8. Удалить твердую мозговую оболочку и покрытия подвергаются кору со слоем теплой агарозы 0,5 - 1 мм (1,5% агарозы в физиологическом растворе, 0,9% NaCl; применяют при ~ 37 ° C). Держите агарозном влажной в течение эксперимента, периодически применяя несколько капель физиологического раствора.

2. Запись Set-до

1. Подготовьте вольфрамовым электродом (7-14 МОм, 127 мкм в диаметре, 12 ° коническая наконечник, с эпоксидным покрытием). Суперклей электрод к стеклянной капиллярной трубки и добавить термоусадочной трубки для захвата (рисунок 1).
2. Установите электрод на моторизованной (или гидравлического) микроманипулятором, установите путешествовать ортогональна поверхности коры. Слайд проволочную основу под кожу, против черепа. Избегать контакта с мышц на стороне головы и задней части шеи, поскольку они могут генерировать электромиографические артефакты.
3. Amplify электрический сигнал, используя внеклеточный усилительЛи фантастические э подходит для одной единицы записи, предпочтительно оснащен режиме проверки сопротивления. Монитор постоянный пики активности (полосовой 300 - 5000 Гц) с двумя осциллографов и набор активных акустических систем. Здесь, записанные данные оцифрованы постоянно с частотой дискретизации 10 кГц; шипы извлекаются форума.
4. Предварительный электрод через агарозы, пока наконечник достигает поверхности коры. Соблюдайте этот шаг через микроскоп. "Ноль" эта позиция на микроманипулятором.
5. Чтобы лучше аппроксимируют глубину записи, визуально подтвердить, что кончик электрода выходит из поверхности коры на глубине нулю при снятии электрода в конце проникновения.
   ПРИМЕЧАНИЕ: несоответствие между показаниями манипулятора и наблюдаемого положения электрода указывает, что он дрейфовал по отношению к ткани.
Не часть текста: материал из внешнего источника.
-- ==== Sys2Proof/Machine/Gov.lean ====
section
/-!
DEFINITION. The governor (R312 to R333): targets, bubbles and rails, cap, current and thermal loops, droop, throttle episodes, glove
pace, filler, and the sleep of switched domains.
-/
namespace Sys2Proof.Machine

/-! ### Targets (R312) -/

def partHolds (s : State) (p cl : Nat) : Bool := bit ((getPart s p).clusters ||| (getPart s p).awaitClusters) cl

/-- A cluster of the partition is in run: anywhere, or on a die. -/
def partRuns (s : State) (p : Nat) : Bool := (List.range 32).any fun c => partHolds s p c && domainRuns s c
def partRunsOn (s : State) (p d : Nat) : Bool :=
  (List.range 8).any fun k => partHolds s p (8 * d + k) && domainRuns s (8 * d + k)

def paceLocal (s : State) (p : Nat) : Nat := min (getGovPart s p).req (getGovPart s p).limit
def paceGlove (s : State) (p : Nat) : Nat := if sliceTaken s p then (getGovPart s p).glove else paceLocal s p

/-- A thermal trip holds a partition: one of its dies has tripped (R318). -/
def tripped (s : State) (p : Nat) : Bool := (List.range 4).any fun d => (getDie s d).trip && partOnDie s p d

/-- The TARGET that the governor computes for a partition. -/
def wantTarget (s : State) (p : Nat) : Nat :=
  if (getGovPart s p).req = 0 ∨ tripped s p ∨ !partRuns s p then 0 else max 80 (min (paceLocal s p) (paceGlove s p))

/-- TARGET as last written. -/
def targetOf (s : State) (p : Nat) : Nat := (getMeter s p).written.toNat

def writeTarget (s : State) (p t : Nat) : State := setMeter s p { getMeter s p with written := BitVec.ofNat 8 t }

/-- A partition's effective pace (R313). -/
def effectivePace (s : State) (p : Nat) : Nat := targetOf s p * (64 - bubbleF s p) / 64

/-! ### Rails (R314) -/

/-- Table 2.2 in the column of a temperature: pace and mV. -/
def voltColumn (tj : Nat) : List (Nat × Nat) :=
  if tj ≤ 25 then [(80, 620), (100, 650), (120, 680), (140, 710), (160, 740), (180, 800), (200, 880)]
  else if tj ≤ 60 then [(80, 620), (100, 660), (120, 690), (140, 720), (160, 750), (180, 820), (200, 900)]
  else [(80, 640), (100, 680), (120, 710), (140, 740), (160, 770), (180, 850), (195, 900)]

/-- Linear interpolation, rounded up to 5 mV. -/
def voltAt : List (Nat × Nat) → Nat → Nat
  | [], _ => 900
  | [(_, v)], _ => v
  | (p, v) :: (q, w) :: l, t =>
    if t ≤ p then v
    else if t < q then (v * (q - p) + (w - v) * (t - p) + 5 * (q - p) - 1) / (5 * (q - p)) * 5
    else voltAt ((q, w) :: l) t

/-- A droop, or its settle time, holds the TARGET changes of a partition (R324). -/
def droopHolds (s : State) (p : Nat) : Bool :=
  (List.range 4).any fun d => ((getDie s d).droop != 0 || (getDie s d).settle) && partOnDie s p d

/-- The highest TARGET that a die runs or is about to run. -/
def dieTarget (s : State) (d : Nat) : Nat :=
  (List.range 16).foldl (fun m p =>
    if partRunsOn s p d then max m (if droopHolds s p then targetOf s p else max (wantTarget s p) (targetOf s p)) else m) 0

def baseVolt (s : State) (d : Nat) : Nat := voltAt (voltColumn (getDie s d).tj) (dieTarget s d)

/-- The setpoint of a die: base and trim, within 0.62 V and 0.90 V. -/
def setpoint (base : Nat) (trim : Int) : Nat := min 900 (max 620 (Int.toNat (base + trim)))

/-- A raised TARGET waits for the rail of a die. -/
def raising (s : State) (d : Nat) : Bool :=
  (List.range 16).any fun p => partRunsOn s p d && !droopHolds s p && decide (targetOf s p < wantTarget s p)

/-- Drive the rails: base and trim. While a raised TARGET waits, a trim below the base is left out, for the rail must reach the new base (DESIGN
CHOICE, log 161). -/
def setRails (s : State) : State :=
  (List.range 4).foldl (fun s d => updDie s d fun x =>
    { x with volt := setpoint (baseVolt s d) (if raising s d then max x.trim 0 else x.trim) }) s

/-- Whether every die of a partition has a rail that carries the TARGETs about to run there. -/
def railsReady (s : State) (p : Nat) : Bool :=
  (List.range 4).all fun d => !partRunsOn s p d || decide (baseVolt s d ≤ (getDie s d).rail)

/-- Bring one partition's TARGET towards what the governor computes: a trip or a domain that leaves run is never held; a droop holds any
other change; a fall is written first, a rise once its rails are up (R312, R314, R324). -/
def steerPart (s : State) (p : Nat) : State :=
  let want := wantTarget s p
  let free : State := if (getGovPart s p).held = none then s else updGovPart s p fun g => { g with held := none }
  if want = targetOf s p then free
  else if want = 0 ∧ (tripped s p ∨ !partRuns s p) then writeTarget free p 0
  else if droopHolds s p then updGovPart s p fun g => { g with held := some want }
  else if want < targetOf s p ∨ railsReady s p then writeTarget free p want
  else free

def steerAll (s : State) : State := setRails ((List.range 16).foldl steerPart (setRails s))

/-! ### Throttle episodes (R319, R320) -/

/-- The reason of a binding cap (R316). -/
def capReason (s : State) : Nat := if s.gov.cap < s.gov.trayCap then 1 else 6

/-- Whether a reason holds a partition below what it would otherwise run at. -/
def reasonBinds (s : State) (p r : Nat) : Bool :=
  let g := getGovPart s p
  let f := bubbleF s p
  let onDie (q : GovDie → Bool) : Bool := (List.range 4).any fun d => partOnDie s p d && q (getDie s d)
  let limited := decide (g.limit < g.req) && g.why == r
  partRuns s p && g.req != 0 &&
  match r with
  | 1 | 6 => (f != 0 && s.gov.fCap == f && capReason s == r) || limited
  | 2 => (f != 0 && onDie fun x => x.fCur == f) || limited
  | 3 => (f != 0 && onDie fun x => x.fTh == f) || tripped s p || limited
  | 4 => droopHolds s p
  | 5 => sliceTaken s p && decide (g.glove < paceLocal s p)
  | _ => false

/-- What binds now: partition and reason. Above 95 °C a stack's controller throttles by itself; it is listed as 16 + stack. -/
def bindingNow (s : State) : List (Nat × Nat) :=
  ((List.range 16).flatMap fun p => ([1, 2, 3, 4, 5, 6].filter (reasonBinds s p)).map fun r => (p, r)) ++
    (setBits s.gov.hotStacks).map fun h => (16 + h, 3)

/-- The dies that a reason involves. -/
def reasonDies (s : State) (p r : Nat) : BitVec 4 :=
  if 16 ≤ p then setBit 0 ((p - 16) / 2) true
  else (List.range 4).foldl (fun m d =>
    let x := getDie s d
    let hit : Bool := match r with
      | 2 => x.fCur != 0 && x.fCur == bubbleF s p
      | 3 => (x.fTh != 0 && x.fTh == bubbleF s p) || x.trip
      | 4 => x.droop != 0 || x.settle
      | _ => true
    if partOnDie s p d && hit then setBit m d true else m) 0

/-- Append the record of an episode that ends or reaches another second: the log holds 1,024. -/
def writeThrottle (s : State) (e : Episode) : State :=
  let us := min ((s.refNs - e.began) / 1000) (2 ^ 32 - 1)
  let all := decide (16 ≤ e.part)
  let w := BitVec.ofNat 64 (us + e.reason * 2 ^ 32 + (if all then 2 ^ 35 else e.part * 2 ^ 36) + e.dies.toNat * 2 ^ 40 +
    e.minPace * 2 ^ 44 + s.gov.seq.toNat * 2 ^ 52)
  let log := s.gov.log ++ [(e.start, w)]
  { s with gov := { s.gov with
      seq := s.gov.seq + 1
      log := if 1024 < log.length then log.drop 1 else log
      overwritten := if 1024 < log.length then s.gov.overwritten + 1 else s.gov.overwritten } }

/-- An episode as it goes on now. -/
def extendEpisode (s : State) (e : Episode) : Episode :=
  if 16 ≤ e.part then e
  else { e with minPace := min e.minPace (effectivePace s e.part), dies := e.dies ||| reasonDies s e.part e.reason }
Это может быть вызвано нестабильностью мозга или животного или манипулятора дрейфа.
   1. В качестве дополнительной проверки, чтобы обеспечить, чтоэтот нуль уставка соответствует поверхности коры, контролировать стимул-вызывала потенциалов поля при продвижении через первые несколько сотен микрометров ткани. При мониторинге полевых потенциалов, опустите нижнюю полосовой фильтр отсечки внеклеточной усилителя 10 Гц. Подтверждение, что полярность локального потенциала поля вокруг изменяет глубину ~ 100 мкм, вблизи слоя I / II пограничного ^13. Это является надежным ориентиром для слуховой коры, но она может отличаться для других областей коры.
6. Установите оптического волокна, соединенный с источником света синего (рисунок 2) на ручном микроманипулятором. Использование микроскопа, позиционировать кончик волокна как можно ближе к поверхности агарозы, как это возможно. Сосредоточьте луч, где электрод будет проникать в ткань.
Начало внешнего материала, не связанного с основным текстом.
/-- An image with COMMIT_SVN raises the floor when it reaches Ready (R356). -/
def commitSvn (s : State) (b : FlashBank) : State :=
  if s.life.ready && b.commitSvn then
    { s with life := { s.life with flash := { s.life.flash with svnFloor := max s.life.flash.svnFloor b.svn } } }
  else s

/-- Step 2 onward: the measured boot (Table 15.1), then steps 3 to 9. -/
def bootFrom (s : State) (e : BootEnv) : State :=
  let f := s.life.flash
  let a := f.bankA.getD e.bankA
  let b := f.bankB.getD e.bankB
  let floor := max f.svnFloor e.svnFloor
  let s := { s with life := { s.life with env := e, flash := { f with bankA := some a, bankB := some b, svnFloor := floor } } }
  match chooseBank a b floor with
  | none => bootFailed s 0x01
  | some isB =>
    let k := if isB then b else a
    let meas := [e.romDigest] ++ ((List.range 5).map fun i => k.digests.getD i 0) ++ [e.fuseDigest]
    let s := { s with trust := { s.trust with meas := meas }
                      life := { s.life with flash := { s.life.flash with bootedB := isB }, fwSvn := BitVec.ofNat 16 k.svn } }
    commitSvn (bringUp s e) k

/-- Main power is gone: only the flash persists (Table 16.7). The queue, the outbox and the running numbers are the model's own. -/
def powerOff (s : State) : State :=
  let t := if s.life.readyPin then emit s (.pin 1 false) else s
  let t := if s.life.hostEn then emit t (.pin 0 false) else t
  let t := if s.life.rmOk then emit t (.pin 2 false) else t
  let t := if s.life.faultReq then emit t (.pin 3 true) else t
  let t := if alertLow s then emit t (.pin 4 true) else t
  { State.reset with
    fp := { repairLog := s.fp.repairLog }
    incarnation := s.incarnation
    life := { flash := s.life.flash }
    refNs := s.refNs
    serial := s.serial
    free := s.free
    out := t.out
    pending := s.pending }

/-- POWER_ON (R370): PWR_EN rises with the input within its limits. The whole sequence of Table 16.2 is this command's effect. -/
def execPowerOn (e : BootEnv) (s : State) : Outcome :=
  .next (settle (if s.life.powered then s
    else bootFrom { s with life := { s.life with powered := true, phase := 2 } } e))

/-- PWR_EN_FALL (R415). -/
def execPwrEnFall (s : State) : Outcome := .next (if s.life.powered then powerOff s else s)

/-- POWER_LOSS (R415): as a surprise removal; nothing is written to the flash. -/
def execPowerLoss (s : State) : Outcome := .next (if s.life.powered then powerOff s else s)

/-- INPUT_OVERVOLTAGE (R415): the main path opens; the module is off until PWR_EN is cycled. -/
def execInputOvervoltage (s : State) : Outcome := .next (if s.life.powered then powerOff s else s)

/-- INPUT_OVERCURRENT (R415). -/
def execInputOvercurrent (s : State) : Outcome := .next (if s.life.powered then powerOff s else s)

/-- SURPRISE_REMOVAL (R378): data held only on the module is lost. After RM_OK a removal is no surprise, and its effect the same. -/
def execSurpriseRemoval (s : State) : Outcome := .next (if s.life.powered then powerOff s else s)

/-! ### Package reset (R347, R348) -/

/-- What the always-on domain, the PHY islands, the boot flash and, where `hbm`, the stacks keep; all else is at its reset value. Of the registers
outside the always-on domain only the RWS one, CXL_EN, keeps its value (Table 0.5): ENABLE, FAB_LINK_EXPECT, HIU_RA_INDEX and the HIU_MGR block
return to theirs. -/
def clearPackage (s : State) (hbm : Bool) : State :=
  let m := s.mem
  { State.reset with
    fp := s.fp
    mem := { sram := [], bankMap := m.bankMap, bankCopy := m.bankCopy, bankBad := m.bankBad, bankLost := m.bankLost,
             hbm := if hbm then m.hbm else [], hbmPoison := if hbm then m.hbmPoison else [],
             frameMap := m.frameMap, frameCopy := m.frameCopy, frameDead := m.frameDead }
    meters := s.meters
    host := { s.host with raIndex := 0, raLo := 0, low := 0, stale := [] }
    cfg := s.cfg
    incarnation := s.incarnation
    log := { s.log with sseq := [], lost := 0, ringLog := 0, msix := 0, base := 0, widx := 0 }
    err := { esc := s.err.esc, elems := s.err.elems.map fun x => { x with testing := false, items := [] } }
    links := s.links.map fun e => (e.1, { e.2 with
      enable := true, expNode := 0, expLink := 0, check := false
      txq := [], rxBuf := [], retry := [], low := [], slots := 0, replayAt := none, laneBits := [], retrains := 0, laneFaults := 0
      follows := false })
    groups := s.groups
    gov := { s.gov with parts := [], ramp := 1, domains := [], waves := [], episodes := [], log := []
                        dies := s.gov.dies.map fun e => (e.1, { e.2 with floor := 0, filler := 0, seen := [], mark := [] }) }
    trust := { s.trust with wkeys := [] }
    life := { s.life with ready := false, degraded := false, settled := false, preparing := false, prepareWait := false, refuse := 0 }
    regs := { cxlEn := s.regs.cxlEn, trayAlert := s.regs.trayAlert, trayMask := s.regs.trayMask, cableOut := s.regs.cableOut }
    rtpDown := s.rtpDown
    time := s.time
    refNs := s.refNs
    refLost := s.refLost
    irqs := s.irqs.filterMap fun e => if levelWired e.1 && e.2.pend then some (e.1, { pend := true }) else none
    serial := s.serial
    free := s.free
    lastRead := s.lastRead
    out := s.out
    pending := s.pending }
7. Регулировать выход источника света с блоком управления, способным обеспечить доставку TTL (транзисторно-транзисторной логики) импульсов указанной ширины и ДлительностиN- например, Ардуино (фиг.3), компьютер ввода / вывода карты (как показано), или коммерчески доступным генератор импульсов.
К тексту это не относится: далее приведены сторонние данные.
-- ==== Sys2Proof/Machine/Regs.lean ====
section
/-!
DEFINITION. The register interface (R401 to R411): decode with its aliases, reads and writes of every register through either view,
the indirect pairs, configuration parity, the doorbell pages and the tray port (R422).
-/
namespace Sys2Proof.Machine

/-! ### Decode (R404, R406, Table 18.5) -/

/-- What an offset of a block reaches. `.none` is a decoded slot without a register. -/
inductive Reg where
  | none
  /-- HIU groups 0x000, 0x800 and 0x900. -/
  | hiu (r : Nat)
  | host (r : Nat)
  | mgr (r : Nat)
  /-- RTP groups FPR, life and log. -/
  | fpr (r : Nat)
  | life (r : Nat)
  | log (r : Nat)
  | gov (i : Nat)
  | eicSoft
  | eicSrc (n : Nat)
  | eicPend (w : Nat)
  | eicActive (w : Nat)
  | eicProc (q r : Nat)
  | link (n r : Nat)
  | group (g : Nat)
  | xl (r : Nat)
  | msh (r : Nat)
  | sec (r : Nat)
  | msix (vec dword : Nat)
  | pba (k : Nat)
  deriving DecidableEq, Repr

/-- The register at an offset of a block (Table 18.5). -/
def regAt (block : Nat) (off : BitVec 16) : Reg :=
  let r := fld off 5 2
  match block with
  | 0 => if !bit off 11 then .hiu r else if !bit off 8 then .host r else .mgr r
  | 1 => (match fld off 9 8 with
    | 1 => .fpr (fld off 3 2)
    | 2 => .life (fld off 3 2)
    | 3 => .log (fld off 3 2)
    | _ => .none)
  | 2 => .gov (fld off 9 2)
  | 3 =>
    if bit off 14 then .eicProc (min 48 (fld off 11 6)) r
    else (match fld off 13 12 with
      | 0 => .eicSoft
      | 1 => .eicSrc (fld off 11 2)
      | _ => if bit off 7 then .eicActive (fld off 6 2) else .eicPend (fld off 6 2))
  | 4 => if bit off 12 then .link (fld off 11 6) r else if bit off 11 then .group r else .xl r
  | 5 => .msh (fld off 3 2)
  | 6 => .sec (fld off 3 2)
  | 7 => if bit off 15 then .pba (fld off 7 2) else .msix (fld off 14 4) (fld off 3 2)
  | _ => .none

/-- The block of a window of a view: windows 1 and 2 reach window 0. -/
def windowBlock (off : BitVec 24) : Nat := if fld off 18 16 = 1 ∨ fld off 18 16 = 2 then 0 else fld off 18 16

/-- A register's own offset. -/
def regOff : Reg → Nat
  | .none => 0
  | .hiu r => 4 * r
  | .host r => 0x800 + 4 * r
  | .mgr r => 0x900 + 4 * r
  | .fpr r => 0x100 + 4 * r
  | .life r => 0x200 + 4 * r
  | .log r => 0x300 + 4 * r
  | .gov i => 4 * i
  | .eicSoft => 0
  | .eicSrc n => 0x1000 + 4 * n
  | .eicPend w => 0x2000 + 4 * w
  | .eicActive w => 0x2080 + 4 * w
  | .eicProc q r => 0x4000 + 0x40 * q + 4 * r
  | .link n r => 0x1000 + 0x40 * n + 4 * r
  | .group g => 0x800 + 4 * g
  | .xl r => 4 * r
  | .msh r => 4 * r
  | .sec r => 4 * r
  | .msix v d => 16 * v + 4 * d
  | .pba k => 0x8000 + 4 * k

/-- The switched domain that a register needs in run. -/
def regDomain : Reg → Option Nat
  | .link n _ => some (40 + n / 16)
  | .group g => some (40 + g / 4)
  | .sec _ => some 45
  | _ => none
   1. Контролировать сигнал на обоих осциллографов.
8. Измерение полной мощности света (Mw) на конце оптического волокна с использованием измерителя мощности. Используйте это значение для расчета освещенности (мВт / мм ²⁾ путем деления на площади поперечного сечения сердечника волокна. Начинают с величиной интенсивности в диапазоне 10 - 15 мВт / мм ² и отрегулировать вниз, если это необходимо, до тех пор, артефакты не будут устранены.
9. Проверка на легких артефактов с электродом в агарозы, на пороге ткани. Начните поиск импульсов (например, 30 мс импульсы света, 500 мс межстимульный интервал (ISI)).
   1. Исключите переходные легкие артефакты (рисунок 4) путем перестановки оптического волокна по отношению к электроду для изменения угла падающего света. Если артефакты сохраняются, попробуйте уменьшить силу света. В гое редкий случай, что артефакты не могут быть полностью устранены (только свести к минимуму), продлить срок поисковой импульса. Это может помочь в выявлении истинных нервных шипы.

3. Прямо ПИЯФ-в "

1. Предварительный электрод медленно через мозг со скоростью примерно 1 мкм / сек. Используйте один осциллограф для контроля текущей деятельности. С другой стороны, провоцировать лазерных импульсов.
2. Прислушайтесь к слабым "хэш" легких-вызвала шипами на звуковой монитор, который показывает, что электрод приближается ячейку ChR2 + и часто могут быть восприняты задолго до того, электрический сигнал очевидно на экране осциллографа. Медленная скорость заранее.
   Примечание: Если ячейка находится непосредственно на пути электрода, светло-вызывала активность будет расти больше (и громче). Как электрод приближается один интернейрон, хэш будет решить в небольших, но четко определенных шипы размером единой и формы.
3. Как только LiGHT-вызывала всплески являются достаточно большими, чтобы вызвать офф индивидуально на экране осциллографа, начинают это делать. Регулировка масштабирования на горизонтальной оси, чтобы наблюдать точную форму шипа сигнала.
4. Остановитесь и ждите ткани урегулировать. Не поддавайтесь искушению, чтобы переместить электрод ближе к камере. Этот шаг является критическим для стабильной записи. Если через несколько минут отношение сигнал-шум не улучшилась - то есть, ткани осела, но это не принесло клетку ближе к кончику электрода - продвижение 5 мкм дальше и ждать снова.
   1. Повторите этот процесс, пока либо пик или впадина потенциала действия не может быть достоверно захватили с порога напряжения, установленным значительно выше уровня шума (например, +/- 300 мкВ или более).
      ПРИМЕЧАНИЕ: Там мало риск ложных срабатываний или двусмысленности, когда PINPing ингибирующие интернейроны. Большинство клеток может легко следовать серию импульсов с длительностью 30 мс и интер-Пульсебе интервал 500 мс, или быстрее, с надежным первой задержки шип 2-5 мс (рисунок 5). Большинство PV + клеток, в частности, может выдержать стрельбу на полный 1 сек (рисунок 6). Потому что эти тормозящие нейроны, disynaptic (косвенные) активация не является основной проблемой.
5. Во время записи, контролировать текущую деятельность на первом осциллографа. Следите от размера и формы шипов с помощью второй осциллограф. Обратите внимание на качество их звука на динамик.
   1. Слушайте внимательно к резким изменениям, которые указывают, что клетка либо рисунок слишком близко к электроду (где он рискует пронзил или поврежденного), или отходит. Если шипы становятся большими и искажены, отступать; если они растут меньше, продвигать электрод. Двигайтесь медленно в 2 мкм шагов.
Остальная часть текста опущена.